SUPPLIED RECORDS
/-! ## The instructions -/

/-- LDS_B, R151. -/
def execLdsB (a b c : BitVec 7) (e : Option Word) (s : State) := runSlot 0x14 0 (scalarLoad 1 true a b c e) s
/-- LDS_H, R151. -/
def execLdsH (a b c : BitVec 7) (e : Option Word) (s : State) := runSlot 0x14 1 (scalarLoad 2 true a b c e) s
/-- LDS_W, R151. -/
def execLdsW (a b c : BitVec 7) (e : Option Word) (s : State) := runSlot 0x14 2 (scalarLoad 4 true a b c e) s
/-- LDZ_B, R151. -/
def execLdzB (a b c : BitVec 7) (e : Option Word) (s : State) := runSlot 0x14 3 (scalarLoad 1 false a b c e) s
/-- LDZ_H, R151. -/
def execLdzH (a b c : BitVec 7) (e : Option Word) (s : State) := runSlot 0x14 4 (scalarLoad 2 false a b c e) s
/-- LDZ_W, R151. -/
def execLdzW (a b c : BitVec 7) (e : Option Word) (s : State) := runSlot 0x14 5 (scalarLoad 4 false a b c e) s
/-- LD_D, R151. -/
def execLdD (a b c : BitVec 7) (e : Option Word) (s : State) := runSlot 0x14 6 (scalarLoad 8 false a b c e) s
/-- ST_B, R151. -/
def execStB (a b c : BitVec 7) (e : Option Word) (s : State) := runSlot 0x15 0 (scalarStore 1 a b c e) s
/-- ST_H, R151. -/
def execStH (a b c : BitVec 7) (e : Option Word) (s : State) := runSlot 0x15 1 (scalarStore 2 a b c e) s
/-- ST_W, R151. -/
def execStW (a b c : BitVec 7) (e : Option Word) (s : State) := runSlot 0x15 2 (scalarStore 4 a b c e) s
/-- ST_D, R151. -/
def execStD (a b c : BitVec 7) (e : Option Word) (s : State) := runSlot 0x15 3 (scalarStore 8 a b c e) s
/-- PF, R152. -/
def execPf (b c : BitVec 7) (e : Option Word) (s : State) :=
  runSlot 0x16 0 (scalarHint prefetchAt b c e) s
/-- EVF, R152. -/
def execEvf (b c : BitVec 7) (e : Option Word) (s : State) :=
  runSlot 0x16 1 (scalarHint evictAt b c e) s
/-- UNPIN, R152. -/
def execUnpin (b c : BitVec 7) (e : Option Word) (s : State) := runSlot 0x16 2 (unpinRange b c e) s
/-- VLD, R153. -/
def execVld (a b : BitVec 7) (e : Option Word) (s : State) := runSlot 0x38 0 (vectorLoad .unit a b e) s
/-- VLDS, R153. -/
def execVlds (a b c : BitVec 7) (e : Option Word) (s : State) := runSlot 0x38 1 (vectorLoad (.stride c) a b e) s
/-- VLDX, R153. -/
def execVldx (a b c : BitVec 7) (e : Option Word) (s : State) := runSlot 0x38 2 (vectorLoad (.index c) a b e) s
/-- VLDK, R156. -/
def execVldk (a b c : BitVec 7) (e : Option Word) (s : State) := runSlot 0x38 3 (blockLoad a b c e) s
/-- VST, R153. -/
def execVst (a b : BitVec 7) (e : Option Word) (s : State) := runSlot 0x39 0 (vectorStore .unit a b e) s
/-- VSTS, R153. -/
def execVsts (a b c : BitVec 7) (e : Option Word) (s : State) := runSlot 0x39 1 (vectorStore (.stride c) a b e) s
/-- VSTX, R153. -/
def execVstx (a b c : BitVec 7) (e : Option Word) (s : State) := runSlot 0x39 2 (vectorStore (.index c) a b e) s
/-- VSBM, R155. -/
def execVsbm (a b : BitVec 7) (e : Option Word) (s : State) := runSlot 0x39 3 (byteMaskStore a b e) s
/-- VSTK, R156. -/
def execVstk (a b c : BitVec 7) (e : Option Word) (s : State) := runSlot 0x39 4 (blockStore a b c e) s
/-- VPF, R157. -/
def execVpf (b : BitVec 7) (e : Option Word) (s : State) :=
  runSlot 0x3E 0 (vectorHint 64 prefetchAt b e) s
/-- VEVF, R157. -/
def execVevf (b : BitVec 7) (e : Option Word) (s : State) :=
  runSlot 0x3E 1 (vectorHint 512 evictAt b e) s

end Sys2Proof.Machine
end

EXERCISE DIRECTIONS
Here the output must be the lines above from the line with "def execStH (a" to the line with "VSTK, R156. -/", both included, duplicated word for word and nothing else.

SOLUTION
def execStH (a b c : BitVec 7) (e : Option Word) (s : State) := runSlot 0x15 1 (scalarStore 2 a b c e) s
/-- ST_W, R151. -/
def execStW (a b c : BitVec 7) (e : Option Word) (s : State) := runSlot 0x15 2 (scalarStore 4 a b c e) s
/-- ST_D, R151. -/
def execStD (a b c : BitVec 7) (e : Option Word) (s : State) := runSlot 0x15 3 (scalarStore 8 a b c e) s
/-- PF, R152. -/
def execPf (b c : BitVec 7) (e : Option Word) (s : State) :=
  runSlot 0x16 0 (scalarHint prefetchAt b c e) s
/-- EVF, R152. -/
def execEvf (b c : BitVec 7) (e : Option Word) (s : State) :=
  runSlot 0x16 1 (scalarHint evictAt b c e) s
/-- UNPIN, R152. -/
def execUnpin (b c : BitVec 7) (e : Option Word) (s : State) := runSlot 0x16 2 (unpinRange b c e) s
/-- VLD, R153. -/
def execVld (a b : BitVec 7) (e : Option Word) (s : State) := runSlot 0x38 0 (vectorLoad .unit a b e) s
/-- VLDS, R153. -/
def execVlds (a b c : BitVec 7) (e : Option Word) (s : State) := runSlot 0x38 1 (vectorLoad (.stride c) a b e) s
/-- VLDX, R153. -/
def execVldx (a b c : BitVec 7) (e : Option Word) (s : State) := runSlot 0x38 2 (vectorLoad (.index c) a b e) s
/-- VLDK, R156. -/
def execVldk (a b c : BitVec 7) (e : Option Word) (s : State) := runSlot 0x38 3 (blockLoad a b c e) s
/-- VST, R153. -/
def execVst (a b : BitVec 7) (e : Option Word) (s : State) := runSlot 0x39 0 (vectorStore .unit a b e) s
/-- VSTS, R153. -/
def execVsts (a b c : BitVec 7) (e : Option Word) (s : State) := runSlot 0x39 1 (vectorStore (.stride c) a b e) s
/-- VSTX, R153. -/
def execVstx (a b c : BitVec 7) (e : Option Word) (s : State) := runSlot 0x39 2 (vectorStore (.index c) a b e) s
/-- VSBM, R155. -/
def execVsbm (a b : BitVec 7) (e : Option Word) (s : State) := runSlot 0x39 3 (byteMaskStore a b e) s
/-- VSTK, R156. -/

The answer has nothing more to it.